Pharmaceutical companies, large and small, struggle with how best to manage data in general, but image data has its own set of challenges that increase the complexity, diversity and size of the data sets. In addition, the ability to warehouse this data in such a way that it can be migrated or accessed as new uses for the data are found or if data needs to be routed for other various reasons is a challenge for many organizations. Licensing, merging or divesting a drug or pipeline of drugs is an example of data requiring migration to a new company or location. In over 90% of the cases where imaging is used in a clinical study, it plays a role as an efficacy endpoint. This means, in the case of licensing, acquisition or when generally performing due diligence on the results of the efficacy of a drug, the image analysis performed, and therefore the images themselves, is one of the most important endpoints to determine the value of the drug by disclosing the effect it makes on patient disease management resulting in the financial importance of the drug. Without proper warehousing and storage of these large and complex datasets, it can be nearly impossible to rebuild the datasets, provide access to the measurements made on the images (i.e. the longest diameter of a target tumor in the oncology criteria RECIST1.1) and demonstrate the reproducibility of the evidence needed to prove the results that were likely provided to a regulatory agency. Without reproducibility in the results, efficacy is based on faith instead of hard evidence.

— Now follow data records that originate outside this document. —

-- ==== Sys2Proof/Machine/Registers.lean ====
section
/-! DEFINITION. Writes of system registers (R36, R42, R44 to R46) and of registers that the address map holds (R12, R146, R277,
R315): the register-write rows of the opcode table. -/

namespace Sys2Proof.Machine

/-- Opens v registers in every VP (R36). -/
def openV (g : Group) (v : Word) : Group :=
  (List.range g.nregs).foldl (fun g i =>
    if v.getLsbD i then { g with vfe := mset [] g.vfe i ((List.range g.vlmax).map fun e => (e, FE.opened)) } else g) g
def openX (g : Group) (v : Word) : Group :=
  (List.range 64).foldl (fun g i => if v.getLsbD i then setFe g .opened (.x i) else g) g
/-- The claims a write to vopen or xopen waits for. -/
def vopenClaims (g : Group) (v : Word) : List Reg :=
  (List.range g.nregs).flatMap fun i => if v.getLsbD i then (List.range g.vlmax).map (Reg.v i) else []
def xopenClaims (v : Word) : List Reg := ((List.range 64).filter fun i => v.getLsbD i).map Reg.x

/-- What a write of a value to a scalar destination waits for (R35, R36, R42). -/
def sysDstWait (mg : Mgmt) (m : Mach) (d : BitVec 8) (v : Word) : Option Wait :=
  let g := me m
  let claimed := fun (rs : List Reg) => if rs.any fun r => getFe g r == .claimed then some (Wait.unclaimed rs) else none
  match d.toNat with
  | 0xC5 => tileownWait mg m v
  | 0xC6 => claimed (vopenClaims g v)
  | 0xC7 => claimed (xopenClaims v)
  | 0xC8 =>
    if 16 ≤ g.qin.length then some .qinRoom
    else if g.run.any (·.diverged) && !ctlClear g then some (.own none) else none
  | n => if n < 0x80 then claimed [.x n] else none

/-- The write itself. -/
def writeSys (mg : Mgmt) (d : BitVec 8) (v : Word) (m : Mach) : Mach :=
  match d.toNat with
  | 0xC2 => modMe m fun g => { g with vstart := min v.toNat 1024 }
  | 0xC3 => modMe m fun g => { g with vdirty := g.vdirty &&& ~~~v }
  | 0xC5 => writeTileown mg v m
  | 0xC6 => modMe m fun g => openV g v
  | 0xC7 => modMe m fun g => openX g v
  | 0xC8 => modMe m fun g => { g with qin := g.qin ++ [v.setWidth 32] }
  | 0xCA => modMe m fun g => clearFlags g v
  | 0xCB => modMe m fun g => setFmode g v
  | n => if n < 0x80 then modMe m fun g => putX g n v else m

/-- A scalar result: the instruction suspends, with nothing taken, while its destination is not free; else the sources are taken,
and a destination that a queue feeds is claimed and filled at completion (R33). -/
def deliver (mg : Mgmt) (d : BitVec 8) (queued : Bool) (v : Word) (taken m : Mach) : Mach :=
  match sysDstWait mg m d v with
  | some w => suspendC m w
  | none =>
    if queued && d.toNat < 0x80 then
      retireC (if d == 0 then taken else modMe taken fun g => claimFor g [{ reg := .x d.toNat, val := v }])
    else retireC (writeSys mg d v taken)

/-- An instruction whose only effect is a write of a system register by the acting group. -/
def sysWriteStep (d : BitVec 8) (v : Word) (s : State) : Host.Outcome State Fault Refusal :=
  onMach (fun mg m => match sysDstWait mg m d v with
    | some w => suspendC m w
    | none => writeSys mg d v m) s

def execVopenWrite (v : Word) (s : State) : Host.Outcome State Fault Refusal := sysWriteStep 0xC6 v s
def execXopenWrite (v : Word) (s : State) : Host.Outcome State Fault Refusal := sysWriteStep 0xC7 v s
def execQinWrite (v : Word) (s : State) : Host.Outcome State Fault Refusal := sysWriteStep 0xC8 v s
def execTileownWrite (v : Word) (s : State) : Host.Outcome State Fault Refusal := sysWriteStep 0xC5 v s
def execFmodeWrite (v : Word) (s : State) : Host.Outcome State Fault Refusal := sysWriteStep 0xCB v s
def execVstartWrite (v : Word) (s : State) : Host.Outcome State Fault Refusal := sysWriteStep 0xC2 v s
def execVdirtyClear (v : Word) (s : State) : Host.Outcome State Fault Refusal := sysWriteStep 0xC3 v s
def execFflagsClear (v : Word) (s : State) : Host.Outcome State Fault Refusal := sysWriteStep 0xCA v s

/-- A read of qout into d (R42): an empty qout is an empty source. -/
def execQoutRead (d : BitVec 8) (s : State) : Host.Outcome State Fault Refusal :=
  onMach (fun mg m =>
    if (me m).qout.isEmpty then suspendC m .qoutFilled
    else
      let (v, m1) := takeX mg 0xC9 m
      match sysDstWait mg m d v with
      | some w => suspendC m w
      | none =>
        if d.toNat < 0x80 && d != 0 then modMe m1 fun g => claimFor g [{ reg := .x d.toNat, val := v }] else writeSys mg d v m1) s

def execTileTableWrite (c e : Nat) (v : Word) (s : State) : Host.Outcome State Fault Refusal :=
  onUnit (coreOk c && e < 32) (fun _ m => setTileEnt m c e v) s
def execPackerTimerWrite (k : Nat) (v : Word) (s : State) : Host.Outcome State Fault Refusal :=
  onUnit (clusterOk k) (fun _ m => setTimer m k v) s
/-- CNTSEL (R312, R315): the counter restarts from zero. -/
def setCntsel (m : Mach) (vf i : Nat) (v : Word) : Mach :=
  modVf m vf fun q => { q with cntsel := mset 0 q.cntsel i (v.toNat % 256), cnt := mset 0 q.cnt i 0 }
def execCntselWrite (vf i : Nat) (v : Word) (s : State) : Host.Outcome State Fault Refusal :=
  onUnit (vfOk vf && i < 16) (fun _ m => setCntsel m vf i v) s
/-- The port answers: the sideband always, the mailbox over the host's route, unless the Farrier is re-run or in recovery (R25, R349,
R350). -/
def portUp (mg : Mgmt) (p : Nat) : Bool := p == 2 || (mg.up && !mg.recovery && hostUp mg)
/-- A doubleword of a port's request buffer (R342), 0x1000 × (port − 1) + its offset in the port's registers. -/
def writeRequest (a : Nat) (v : Word) (s : State) : State :=
  if !portUp s.mgmt (1 + a / 0x1000) then s else
  let put := fun (q : Port) => { q with req := (List.range 32).map fun i => if i == a % 0x1000 / 8 then v else (q.req[i]?).getD 0 }
  { s with mgmt := { s.mgmt with ports := mmod {} s.mgmt.ports (1 + a / 0x1000) put } }
/-- A write of a register that has no row of its own by its Access code (R12): a port's request buffer, or through the window that
shows it, where a claimed register waits for the end of its claim (R51). -/
def execRegisterWrite (pa : Nat) (v : Word) (s : State) : Host.Outcome State Fault Refusal :=
  if pa < 0x2000 && pa % 0x1000 < 0x100 && pa % 8 == 0 then .next (writeRequest pa v s)
  else onUnit (winBase ≤ pa && pa < 2 ^ 52 && pa % 8 == 0) (fun _ m => if rangeBlocked m pa 8 then m else winWrite m 0 pa 8 v.toNat []) s

end Sys2Proof.Machine
end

Most imaging studies are conducted at third-party locations such as independent or university corelabs. They have processes and systems built to manage the data for the duration of a study and through the conduct of a trial. When the trial has completed enrollment and all the analysis from the blinded reads are completed that data is returned to the pharmaceutical company. In most cases, they receive a box full of digital media, possibly a hard drive of the very important source images used for the blinded read and screen captures of the measurements that where produced by the readers, along with an output file of the case report form (CRF) information collected from the reader. In some cases, the clinical team receiving the data has no idea what to do with the data and sends it off in a box for long-term storage at places like Iron Mountain where is sits on fragile media and drives that have various shelf lives. If the corelab retains the information, it is also likely sent to long-term storage until recalled, which can take as long as three to six months to regain access.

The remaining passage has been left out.